Мустафа, старший паромщик персидского парома, худощавый старикашка с жидкой сивой бороденкой и слезливым и в то же время лукавым выражением на сморщенном, как печеное яблоко, лице, увидя подплывшего Сударчикова, поспешил к нему навстречу, низко кланяясь и подобострастно улыбаясь.
– Когда же у вас, Мустафа, паром-то, наконец, готов будет? – сердито крикнул Сударчиков. – Управляющий хочет жалобу писать!
– Завтра, ага, в'алла, завтра! – прижимая руки к сердцу и стараясь придать своему голосу особенную убедительность, зашамкал Мустафа. – Сабах дюн наш паром ходить начал!
– Знаю я ваше сабах дюн!
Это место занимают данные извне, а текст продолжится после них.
-- ==== Sys2Proof/Machine/State.lean ====
section
/-! DEFINITION. The state of the module: the register file, the memories, the counters, queues, rings, links and units the spec names, and
the queue of waiting commands. Plain data throughout; numbered state is held in sparse maps in canonical form. -/

namespace Sys2Proof.Machine

open Sys2Proof

/-- An item of a fault record's detail: a value of one 32-bit word, or of two (R453). -/
structure Item where
  v : Nat
  wide : Bool
  deriving DecidableEq, Repr

/-- A fault record as its source makes it (R346): the fixed fields and every named item. `uid` is the model's own number of the record, by
which a completion finds the record that explains it. -/
structure FaultRec where
  code : Nat
  cls : Nat
  sev : Nat
  island : Nat
  iter : Nat
  leg : Nat
  unit : Nat
  items : List Item
  uid : Nat
  deriving DecidableEq, Repr

/-- An entry of the fault record ring (R346, R347). `live` marks the summary of its class in the present FULL period; `first`, `last`, `count`
and `lastCode` are a summary's words 4 to 7. -/
structure Entry where
  frec : FaultRec
  seq : Nat
  dropped : Nat
  live : Bool
  first : Nat
  last : Nat
  count : Nat
  lastCode : Nat
  deriving DecidableEq, Repr

/-- The fault record ring (R347): entries held, oldest first; the index of the oldest; the next SEQ; FULL; and words already written at
ring places that FR_SELECT may still show. -/
structure FaultRing where
  held : List Entry
  tail : Nat
  seq : Nat
  full : Bool
  deriving DecidableEq, Repr

/-- A source's queue for the collector (R347): at most two records, each with its DROPPED_BEFORE, and the records dropped since. -/
structure SrcQueue where
  recs : List (FaultRec × Nat)
  dropped : Nat
  deriving DecidableEq, Repr

/-- A trace waiting in the trace unit (R349), whose detail the spec leaves open. -/
structure Trace where
  kind : Nat
  island : Nat
  seq : Nat
  deriving DecidableEq, Repr

/-- A log entry firmware has still to write (R348): a copy of a fault record, or an entry of its own, whose content the spec leaves to firmware. -/
inductive LogItem where
  | copy (e : Entry)
  | own
  deriving DecidableEq, Repr

/-- The paths of incident records ahead of the ring (R344 to R349). -/
structure RecSt where
  srcQ : SMap SrcQueue
  alarmPend : SMap Nat
  nextUid : Nat
  logQ : List LogItem
  traceQ : List Trace
  traceSeq : Nat
  lost : Nat
  firstLost : Nat
  deriving DecidableEq, Repr

/-- A registered wait (R255): a counter or a local event of a piste, the target, the waiter (R256), and the limit firmware set for a wait of its own. -/
structure WaitRec where
  localOf : Option Nat
  counter : Nat
  target : Nat
  island : Nat
  queue : Nat
  cmd : Option Nat
  limit : Nat := 0
  deriving DecidableEq, Repr

/-- A SIGNAL on its way to the counter block (R252), with the run or command that a fault of R262 or R265 ends. -/
structure SigRec where
  counter : Nat
  amount : Nat
  round : Nat
  src : Source
  run : Option Nat
  cmd : Option Nat
  leg : Nat
  deriving DecidableEq, Repr

/-- Waits, local events (key piste x 256 + event), SIGNALs on their way, and gated gate islands (R251 to R258). -/
structure SyncSt where
  events : SMap Nat
  waits : List WaitRec
  sigQ : List SigRec
  gated : SMap Bool
  deriving DecidableEq, Repr

/-- A map load that a piste has still to take (R37): the command, the first slot and the image. -/
structure Load where
  cmd : Option Nat
  order : Nat
  slot : Nat
  image : List Byte
  deriving DecidableEq, Repr

/-- A spare-column mapping waiting for the run boundary (R97): M-gate index, array, column, spare. -/
structure Repair where
  gate : Nat
  arr : Nat
  col : Nat
  spare : Nat
  deriving DecidableEq, Repr

/-- A piste control block beside its registers: the run in progress or waited for, pending loads and repairs, the region table applied, the
published version applied per weight set, the mode word and job seed in force, and whether a fault is ending the run. -/
structure PisteSt where
  run : Option Nat
  waiting : Option Nat
  loads : List Load
  repairs : List Repair
  applied : SMap (BitVec 128)
  versions : SMap Nat
  word : Nat
  seed : Nat
  footScratch : Nat
  footHbm : List (Nat × Nat × Nat)
  failed : Bool
  deriving DecidableEq, Repr

/-- A gate beside its registers: its next leg, whether that leg's wait has been found satisfied, its tile base and the tiles flagged in
its run (R81); the entries of its upstream
FIFO, each 32 words of 32 bits (R15); the entries that the leg it stands at has taken from there, and how many it still waits for; the entries of
that leg's result that have found no place downstream, and whether the leg has been carried out and is not complete; the run's inspection misses,
with leg, tile and block of the first (R215); where the free words of a V-gate's cache bytes begin that this run has not written (R137); what its
storage holds, by the numbers of `planeKey`, `accKey` and `tileKey`, nothing listed being zeros (R84, R126, R146); and whether its present leg has
recorded an index out of range (R175) or a cold update (R194). DESIGN CHOICE: R394 leaves data SRAM undefined after a reset, and the planes,
accumulators and tile registers hold zeros then (log entry 108). -/
structure GateSt where
  next : Nat
  waitOk : Bool
  tiles : Nat
  flagged : List Nat
  up : List (List Nat)
  took : List (List Nat)
  need : Nat
  held : List (List Nat)
  busy : Bool
  misses : Nat
  firstMiss : Option (Nat × Nat × Nat)
  cacheBase : Nat
  store : SMap (List (List Nat))
  rangeSeen : Bool
  coldSeen : Bool
  deriving DecidableEq, Repr

/-- One entry of a drift accumulator (R172, R183): its row key, 32 lanes as I32 codes (none for an invalid entry), whether its lanes leave as NaR
(R186, R331), and when it was last updated. -/
structure DriftEntry where
  key : Nat
  lanes : List Nat
  poison : Bool
  ecc : Bool := false
  elem : Nat := 0
  age : Nat
  deriving DecidableEq, Repr

/-- A rotary table as ROPE_LOAD takes it (R155): frequencies and the step codes. -/
structure RopeTable where
  pairs : Nat
  data : List Int
  deriving DecidableEq, Repr

/-- A reduce channel of an X-gate (R312): per arrival set its tag and contributor bits; the run waiting on it. -/
structure ChanSt where
  tags : List (Option Nat)
  marks : List Nat
  waiting : Option Nat
  expired : Bool
  deriving DecidableEq, Repr

/-- A write an output forerunner has still to perform (R234): the leg's operand, its location, address, bytes, whether they are
poison, and whether it stands in its staging ring or waits in the gate for room there. -/
structure StagedWrite where
  piste : Nat
  gate : Nat
  leg : Nat
  operand : Nat
  loc : Nat
  node : Nat
  cls : Nat
  addr : Nat
  bytes : List Byte
  poison : Bool
  inRing : Bool := false
  deriving DecidableEq, Repr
Врете вы все; три дня одну доску прибить не можете. Мошенники!
– Разви одна доска, господин старший? – сокрушенно покачал головой Мустафа. – В'алла, работи многа, почти все доска пропал, в'алла, пропал!
– Ладно, рассказывай! Ну да черт с тобой, – завтра так завтра, только смотри не надуй, а то сейчас жалобу пошлем; так и знай!
– Зачиво жалобу, не надо жалобу; говорю, завтри паром ходить начинал, Мустафа шалтай-болтай не будет!
– Подумаешь, какой праведник! – буркнул себе под нос Сударчиков и, повернувшись к своему паромщику, сурово приказал ему плыть обратно. В ту минуту, когда паром уже тронулся, Сударчиков небрежно кивнул низко кланявшемуся ему Мустафе.
– Хороший конь у Муртуз-аги, этот серый; самая лучшая его лошадь! – сказал он, как бы между прочим, показывая на отъезжавшего от берега татарчонка на сером жеребце.
– А, якши ат, чох якши! – прищелкнул языком Мустафа. – Такой лошка ни у кого нет во всей Судже!
– Верно, верно; ну, прощай, карташ!
– Прощай, ага, бывай здоров!
Паром медленно пополз к русскому берегу. Сударчиков торжествовал; теперь он знал, что Муртуз-ага в Анадыре, иначе откуда взяться его лошади. Надо скорее предупредить поручика: может, Муртуз еще задумает переправиться через границу.
Вернувшись обратно, Сударчиков поспешил к себе в комнату, торопливо достал четвертушку бумаги и дрожащими, худо слушающимися пальцами начал выводить угловатым почерком донесение.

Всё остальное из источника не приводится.